L’absence d’accès à une eau potable n’impacte pas seulement le quotidien des personnes mais cela va également avoir une importante répercussion sur leur santé. Il est alors question de maladies hydriques comme le choléra, le paludisme, les infections urinaires ou encore la diarrhée.

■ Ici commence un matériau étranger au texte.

-- ==== Sys2Proof/Tests/Slice0.lean ====
section
/-!
SUPPORT. Own tests: an ill-formed command for each check of WellFormed; for each statement with hypotheses, states and
operands that meet them; the spec's worked examples.
-/

namespace Sys2Proof.Tests

open Sys2Proof Sys2Proof.Machine

/-! ## Well-formedness refuses -/

/-- A frame of zeros. -/
def frame0 : Frame := ⟨0, 0, 0, 0, 0, 0, 0, 0, 0, 0, 0, 0, 0, 0, 0, 0, 0⟩

/-- A sender: the monitor. -/
def mon : Who := .monitor

theorem test_wf_frame : (Instr.vopRead (.mctp 8) frame0).wf = true := by decide
theorem test_wf_frame_sequence : (Instr.vopRead (.mctp 8) { frame0 with sequence := 2 ^ 64 }).wf = false := by decide
theorem test_wf_frame_session : (Instr.vopOpen (.mctp 8) { frame0 with session := 2 ^ 32 }).wf = false := by decide
theorem test_wf_frame_result : (Instr.vopClose (.mctp 8) { frame0 with result := 2 ^ 32 }).wf = false := by decide
theorem test_wf_frame_offset : (Instr.vopKeepalive (.mctp 8) { frame0 with offset := 2 ^ 32 }).wf = false := by decide
theorem test_wf_frame_length : (Instr.vopWrite (.mctp 8) { frame0 with length := 2 ^ 16 }).wf = false := by decide
theorem test_wf_frame_transfer : (Instr.vopReadBegin (.mctp 8) { frame0 with transfer := 2 ^ 16 }).wf = false := by decide
theorem test_wf_frame_index : (Instr.vopReadSegment (.mctp 8) { frame0 with index := 2 ^ 16 }).wf = false := by decide
theorem test_wf_frame_subindex : (Instr.vopWriteBegin (.mctp 8) { frame0 with subindex := 256 }).wf = false := by decide
theorem test_wf_frame_opcode : (Instr.vopWriteSegment (.mctp 8) { frame0 with opcode := 256 }).wf = false := by decide
theorem test_wf_frame_kind : (Instr.vopTransferEnd (.mctp 8) { frame0 with kind := 16 }).wf = false := by decide
theorem test_wf_frame_role : (Instr.vopCatalogueRead (.mctp 8) { frame0 with role := 16 }).wf = false := by decide
theorem test_wf_frame_flags : (Instr.vopSubscribe (.mctp 8) { frame0 with flags := 256 }).wf = false := by decide
theorem test_wf_frame_magic : (Instr.vopNotifyAck (.mctp 8) { frame0 with magic := 256 }).wf = false := by decide
theorem test_wf_frame_format : (Instr.vopNotifyPoll (.mctp 8) { frame0 with format := 256 }).wf = false := by decide
theorem test_wf_frame_payload : (Instr.vopClaim (.mctp 8) { frame0 with payload := 1 }).wf = false := by decide
theorem test_wf_frame_auth : (Instr.vopWakeFrame (.mctp 8) { frame0 with auth := 2 ^ 256 }).wf = false := by decide
theorem test_wf_mbox_frame : (Instr.mboxVopTransport 0 { frame0 with payloadLen := 1, payload := 256 }).wf = false := by decide
theorem test_wf_page : (Instr.stallTimerExpiry 0 0 (2 ^ 34)).wf = false := by decide
theorem test_wf_cellar_page : (Instr.channelReadData 0 (.cellarLine 0 (2 ^ 34) false false)).wf = false := by decide
theorem test_wf_tag_frame : (Instr.channelReadData 0 (.tagLine 0 512 0)).wf = false := by decide
theorem test_wf_tag_line : (Instr.channelReadData 0 (.tagLine 0 511 16)).wf = false := by decide
theorem test_wf_key_blob : (Instr.sliceKeyImport mon 0 (256 ^ 112)).wf = false := by decide
theorem test_wf_wrap_slot : (Instr.wrapPeerPublicWrite mon 0 0).wf = false := by decide
theorem test_wf_wrap_point : (Instr.wrapPeerPublicWrite mon 1 (256 ^ 97)).wf = false := by decide
theorem test_wf_wrap_destroy : (Instr.wrapKeyDestroy mon 0).wf = false := by decide
theorem test_wf_role : (Instr.rolePeerPublicWrite mon 0 0).wf = false := by decide
theorem test_wf_role_point : (Instr.rolePeerPublicWrite mon 1 (256 ^ 97)).wf = false := by decide
theorem test_wf_role_destroy : (Instr.roleDestroy mon 0).wf = false := by decide
theorem test_wf_ide_keys : (Instr.ideKmRequest 0 0 (2 ^ 256)).wf = false := by decide
theorem test_wf_policy_length : (Instr.mboxSetEventIntPolicy 0 [0, 0, 0, 0]).wf = false := by decide
theorem test_wf_policy_vector : (Instr.mboxSetEventIntPolicy 0 [0, 0, 17, 0, 0]).wf = false := by decide
theorem test_wf_bundle : (Instr.restoreBundleRead 0 256 1).wf = false := by decide
theorem test_wf_snap_set : (Instr.snapSetWrite mon 0 (256 ^ 1024)).wf = false := by decide +kernel
theorem test_wf_training_channels : (Instr.dramTrainingDone 0 ⟨0, []⟩).wf = false := by decide
theorem test_wf_training_ranks :
    (Instr.dramTrainingDone 0 ⟨0, List.replicate 8 ⟨0, 0, 0, 0, true, true, true, true, 0, 0, []⟩⟩).wf = false := by decide
theorem test_wf_training_lanes : (Instr.dramTrainingDone 0 ⟨0, List.replicate 8 ⟨0, 0, 0, 0, true, true, true, true, 0, 0,
    List.replicate 4 ⟨true, List.replicate 81 [], [], true⟩⟩⟩).wf = false := by decide +kernel
theorem test_wf_training_steps : (Instr.dramTrainingDone 0 ⟨0, List.replicate 8 ⟨0, 0, 0, 0, true, true, true, true, 0, 0,
    List.replicate 4 ⟨true, [], [List.replicate 127 0], true⟩⟩⟩).wf = false := by decide +kernel
theorem test_wf_training_delays : (Instr.dramTrainingDone 0 ⟨0, List.replicate 8 ⟨0, 0, 0, 0, true, true, true, true, 0, 0,
    List.replicate 4 ⟨true, [[2 ^ 128]], [], true⟩⟩⟩).wf = false := by decide +kernel
theorem test_wf_retrain_lanes : (Instr.quickRetrainRankDone 0 []).wf = false := by decide
theorem test_wf_retrain_reads : (Instr.quickRetrainRankDone 0 (List.replicate 80 ⟨2 ^ 17, 0, 0⟩)).wf = false := by decide +kernel
theorem test_wf_retrain_writes : (Instr.quickRetrainRankDone 0 (List.replicate 80 ⟨0, 2 ^ 17, 0⟩)).wf = false := by decide +kernel
theorem test_wf_retrain_eyes : (Instr.quickRetrainRankDone 0 (List.replicate 80 ⟨0, 0, 2 ^ 32⟩)).wf = false := by decide +kernel
theorem test_wf_rebuild_burst : (Instr.rankRebuildExtent ⟨0, [(32768, 0)]⟩).wf = false := by decide
theorem test_wf_rebuild_errors : (Instr.rankRebuildExtent ⟨0, [(0, 2 ^ 640)]⟩).wf = false := by decide +kernel
theorem test_wf_cellar_cache : (Instr.channelReadData 0 (.cellarCacheError 0 (2 ^ 34))).wf = false := by decide
theorem test_wf_heat_line : (Instr.channelReadData 0 (.heatLine 0 (2 ^ 28))).wf = false := by decide
theorem test_wf_branches : (Instr.powerSample 0 0 0 []).wf = false := by decide
theorem test_wf_temperatures : (Instr.ageIntegrate []).wf = false := by decide
theorem test_wf_image_length : (Instr.fwUpdateData mon 0 65537).wf = false := by decide
theorem test_wf_image_data : (Instr.fwUpdateData mon 256 1).wf = false := by decide
theorem test_wf_token : (Instr.debugUnlock mon (256 ^ 136)).wf = false := by decide
theorem test_wf_monitor_role : (Instr.monitorLogin 0 0).wf = false := by decide
theorem test_wf_monitor_answer : (Instr.monitorLogin 1 (2 ^ 128)).wf = false := by decide
theorem test_wf_monitor_value : (Instr.monitorOdWrite 0 0 256 1).wf = false := by decide
theorem test_wf_peek_length : (Instr.monitorPeek 0 0 257).wf = false := by decide
theorem test_wf_peek_across : (Instr.monitorPeek 0 0x7FFFFFFFFF8 9).wf = false := by decide

/-! The checks below are long for their number: one after the other, so that the compiler's waiting threads stay few. -/

set_option Elab.async false

/-! ## Witnesses: for each statement of Obligations.lean with hypotheses, a state and operands that meet them -/

/-- The state after reset with some dictionary entries set and its part changed. -/
def st (l : List (Entry × Nat × Nat)) (f : Part → Part := id) : State :=
  ⟨[], f (l.foldl (fun s x => s.setOd x.1 x.2.1 x.2.2) Part.reset)⟩

/-- A state with its part changed. -/
def but (s : State) (f : Part → Part) : State := { s with part := f s.part }

theorem witness_StepKeepsQueueWellFormed :
    ∃ s t : State, s.pending ≠ [] ∧ s.pending.all Instr.wf = true ∧ step s = .next t :=
  ⟨{ State.reset with pending := [.wakeEvent 15] }, _, by decide, by decide, rfl⟩

theorem witness_EmptyQueueStepAdvancesTime : ∃ s : State, s.pending = [] ∧ s.part.power.vaux = true :=
  ⟨State.reset, by decide⟩

theorem witness_LoggingARecord : ∃ p : Part, (∀ k < 32, (p.sess k).isOpen = false) ∧
    (∀ i < 16, ((p.port i).rings.get Ring.zero 2).enabled = false ∧ ((p.port i).rings.get Ring.zero 2).pending = []) :=
  ⟨Part.reset, by decide⟩

theorem witness_MailboxCommands : ∃ (s : State) (i : Port) (op : BitVec 16) (policy : List Nat) (dpa : U64) (sl logical : Nat),
    (s.part.port i).mboxVector = 0 ∧ (∀ e ∈ mboxEffects, e.1 ≠ op.toNat) ∧ policy.length = 5 ∧ (∀ v ∈ policy, v ≤ 16) ∧
    s.part.ofDpa i dpa.toNat = some (sl, logical) :=
  ⟨st [(.sliceState, 4095, 2), (.slicePort, 4095, 15)] fun s => s.onPort 15 fun t =>
      { t with regionMap := [(0, 2 ^ 31 + 4095 * 2 ^ 16)], masks := [(0, 2)] },
    15, 0xFFFF, [0, 1, 15, 16, 16], 0x200040, 4095, 0x200040, by decide +kernel⟩

theorem witness_MailboxCommands_log : ∃ offset len, 0 < len ∧ offset + len = 4 * mboxEffects.length :=
  ⟨4 * mboxEffects.length - 1, 1, by decide⟩

theorem witness_MailboxTimestamp : ∃ (s t : State) (i : Port),
    (¬(s.part.od0 .timeSource = 2 ∧ s.part.od0 .timeHostPort = i.val)) ∧ t.part.od0 .timeSource = 2 ∧ t.part.od0 .timeHostPort = i.val :=
  ⟨st [], st [(.timeSource, 0, 2), (.timeHostPort, 0, 15)], 15, by decide +kernel⟩

theorem witness_DataObjectsAndLinkKeys : ∃ (s t : State) (i : Port) (k : Fin 2),
    s.part.flash.trust.cert = some 0 ∧ bit (s.part.port i).spdm 0 = false ∧ s.part.measurement 3 = some [0, 0] ∧
    bit (t.part.port i).spdm 0 = true ∧ bit (t.part.port i).spdm 1 = true ∧ bit (t.part.port i).spdm k = true :=
  ⟨st [], st [] fun s => s.onPort 15 fun t => { t with spdm := 3 }, 15, 1, by decide +kernel⟩

theorem witness_PortResets : ∃ (s : State) (i : Port), s.part.od .portState i ≠ 0 ∧ s.part.rest.inRest = false :=
  ⟨st [(.portState, 15, 4)], 15, by decide +kernel⟩

theorem witness_BusMasterAndWindows : ∃ (s : State) (i : Port), s.part.od .portDState i ≠ 0 :=
  ⟨st [(.portDState, 15, 1)], 15, by decide +kernel⟩

theorem witness_PortLinkAndDStates : ∃ (s t u v : State) (i : Port),
    s.part.rest.inRest = false ∧ s.part.rest.step = none ∧ s.part.od .portState i = 1 ∧
    (t.part.od .portState i = 2 ∧ (t.part.port i).perst = false ∧ t.part.od .pavilionPowerState (i / 2) ≠ 1 ∧
      32 ≤ t.part.od .portSpeedLimit i ∧ 8 ≤ t.part.od .portWidthLimit i) ∧
    u.part.od .portState i = 4 ∧ (v.part.od .portState i = 5 ∧ v.part.od .pavilionPowerState (i / 2) ≠ 1) ∧
    (s.part.od .portDState i = 0 ∧ (s.part.port i).bme = false) :=
  ⟨st [(.portState, 15, 1)], st [(.portState, 15, 2)] fun s => s.onPort 15 fun t => { t with perst := false },
    st [(.portState, 15, 4)], st [(.portState, 15, 5)], 15, by decide +kernel⟩

theorem witness_PortLinkAndDStates_choice : ∃ speed width v n : Nat, ∃ flit256 : Bool,
    v ∈ [8, 16, 32, 64] ∧ v ≤ speed ∧ (flit256 = false → v ≤ 32) ∧ v ≤ 64 ∧
    (∀ u ∈ [8, 16, 32, 64], u ≤ speed → (flit256 = false → u ≤ 32) → u ≤ 64 → u ≤ v) ∧
    n ∈ [4, 8, 16] ∧ n ≤ width ∧ n ≤ 16 ∧ (∀ u ∈ [4, 8, 16], u ≤ width → u ≤ 16 → u ≤ n) :=
  ⟨64, 8, 32, 8, false, by decide⟩

theorem witness_DecodersSecurityAndTimeout : ∃ (s : State) (i : Port) (r : Fin 4) (ways granularity position : Nat) (size : U64),
    ways ∈ [1, 2, 3, 4, 6, 8, 12, 16] ∧ granularity ∈ [256, 512, 1024, 2048, 4096, 8192, 16384] ∧ position < ways ∧ size ≠ 0 ∧
    s.part.od .ideState i = 1 ∧ s.part.od .portState i ≠ 0 ∧
    r.val < 3 ∧ ((s.part.port i).rings.get Ring.zero r).enabled = true ∧ ((s.part.port i).rings.get Ring.zero r).faulted = false :=
  ⟨st [(.ideState, 15, 1), (.portState, 15, 4)] fun s => s.onPort 15 fun t => { t with rings := [(2, { Ring.zero with enabled := true })] },
    15, 2, 16, 16384, 15, 1, by decide +kernel⟩

/-- Slice 4095 RUNNING on port 15, 256 MiB of its first DPA GiB accepted, a decoder of 256 MiB at 0. -/
def stHost (f : PortState → PortState := id) : State :=
  st [(.sliceState, 4095, 2), (.slicePort, 4095, 15), (.portState, 15, 4)] fun s => s.onPort 15 fun t => f { t with
    regionMap := [(0, 2 ^ 31 + 4095 * 2 ^ 16)], masks := [(0, 2 ^ 128 - 1)],
    decoders := [(7, ⟨true, 0, 2 ^ 28, 1, 256, 0, 0⟩)] }

theorem witness_HostRequestIsQueued : ∃ (s : State) (i : Port) (hpa m : U64) (sl : Nat) (d : Decoder),
    (s.part.port i).heldReq ≠ 0 ∧ (s.part.port i).heldDat ≠ 0 ∧ m ≠ 0 ∧
    s.part.od .ideState i ≠ 2 ∧ (s.part.port i).decoderOf hpa.toNat = some d ∧
    bit ((s.part.port i).regionMap.get 0 (d.dpa hpa.toNat / 2 ^ 30)) 31 = true ∧
    bits ((s.part.port i).regionMap.get 0 (d.dpa hpa.toNat / 2 ^ 30)) 16 12 = sl ∧
    bit ((s.part.port i).masks.get 0 (d.dpa hpa.toNat / 2 ^ 30)) (d.dpa hpa.toNat % 2 ^ 30 / 2 ^ 21) = true ∧
    s.part.od .slicePort sl = i ∧ s.part.od .sliceState sl = 2 :=
  ⟨stHost, 15, 0x0FFFFFC0, 1, 4095, ⟨true, 0, 2 ^ 28, 1, 256, 0, 0⟩, by decide +kernel⟩

theorem witness_MessagesWithoutAccess : ∃ (s : State) (i : Port), (s.part.port i).heldReq ≠ 0 ∧ (s.part.port i).heldDat ≠ 0 ∧
    (s.part.port i).heldReq + (s.part.port i).heldDat + (s.part.port i).park.length ≤ 65536 :=
  ⟨stHost, 15, by decide +kernel⟩

/-- A read of slice 4095 from port 15. -/
def rq : Req := ⟨.read, 15, 1, 64, 64, 4095, 64, 0, 0, 0, 0, true⟩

Ces maladies, parfois mortels pour les plus fragiles, sont dues à la consommation d’une eau insalubre suite à la contamination des points d’eau utilisés par les populations mais également des sols (activités agricoles, défécation à l’air libre etc.). C’est d’ailleurs ce que Mamane Yezid a pu constater lors d’une mission terrain au Sahel en 2020. Il s’est avéré qu’une bonne partie de la population sur place souffrait d’une infection urinaire, les plus jeunes également. Et en cause, l’eau insalubre consommée.

 

Eau et discrimination

Mamane Yezid souligne également les conséquences de cette disparité pour certaines catégories de personnes : femmes et jeunes filles, personnes âgées, personnes à mobilité réduite ou encore les populations déplacées. Elles sont davantage impactées puisque leurs conditions et leur place dans la société rendent encore plus difficile l’accès à l’eau. Les femmes par exemple sont souvent affectées à la tâche de récolte de l’eau. Avec l’absence de points d’eau adaptés, sécurisés mais surtout à proximité, elles sont amenées à parcourir quotidiennement un certain nombre de kilomètres tout en portant de lourdes charges. Et ce, plusieurs fois par jour. Les populations déplacées sont aussi fortement impactées puisque les camps d’accueil, mis en place d’urgence, sont bien souvent dépourvus d’installations adaptées et durables.

 

Face à ces importantes disparités, la solution est l’installation d’infrastructures hydriques mais également la réhabilitation d’ouvrages déjà existants, garantissant un accès constant et sécurisé à une eau consommable. Pour aller plus loin, nous savons que dans l’action humanitaire, l’eau va de pair avec l’assainissement. On utilise d’ailleurs le terme WASH (water, sanitation and hygiene) en anglais et EAH (eau, assainissement et hygiène) en français. Il est ici nécessaire de rappeler qu’en plus de permettre un accès à une eau potable, les populations doivent également bénéficier de conditions d’assainissement et d’hygiène appropriées et dignes. Cela car il existe également de fortes disparités à ce niveau-là : accès à des sanitaires, hygiène menstruelle etc.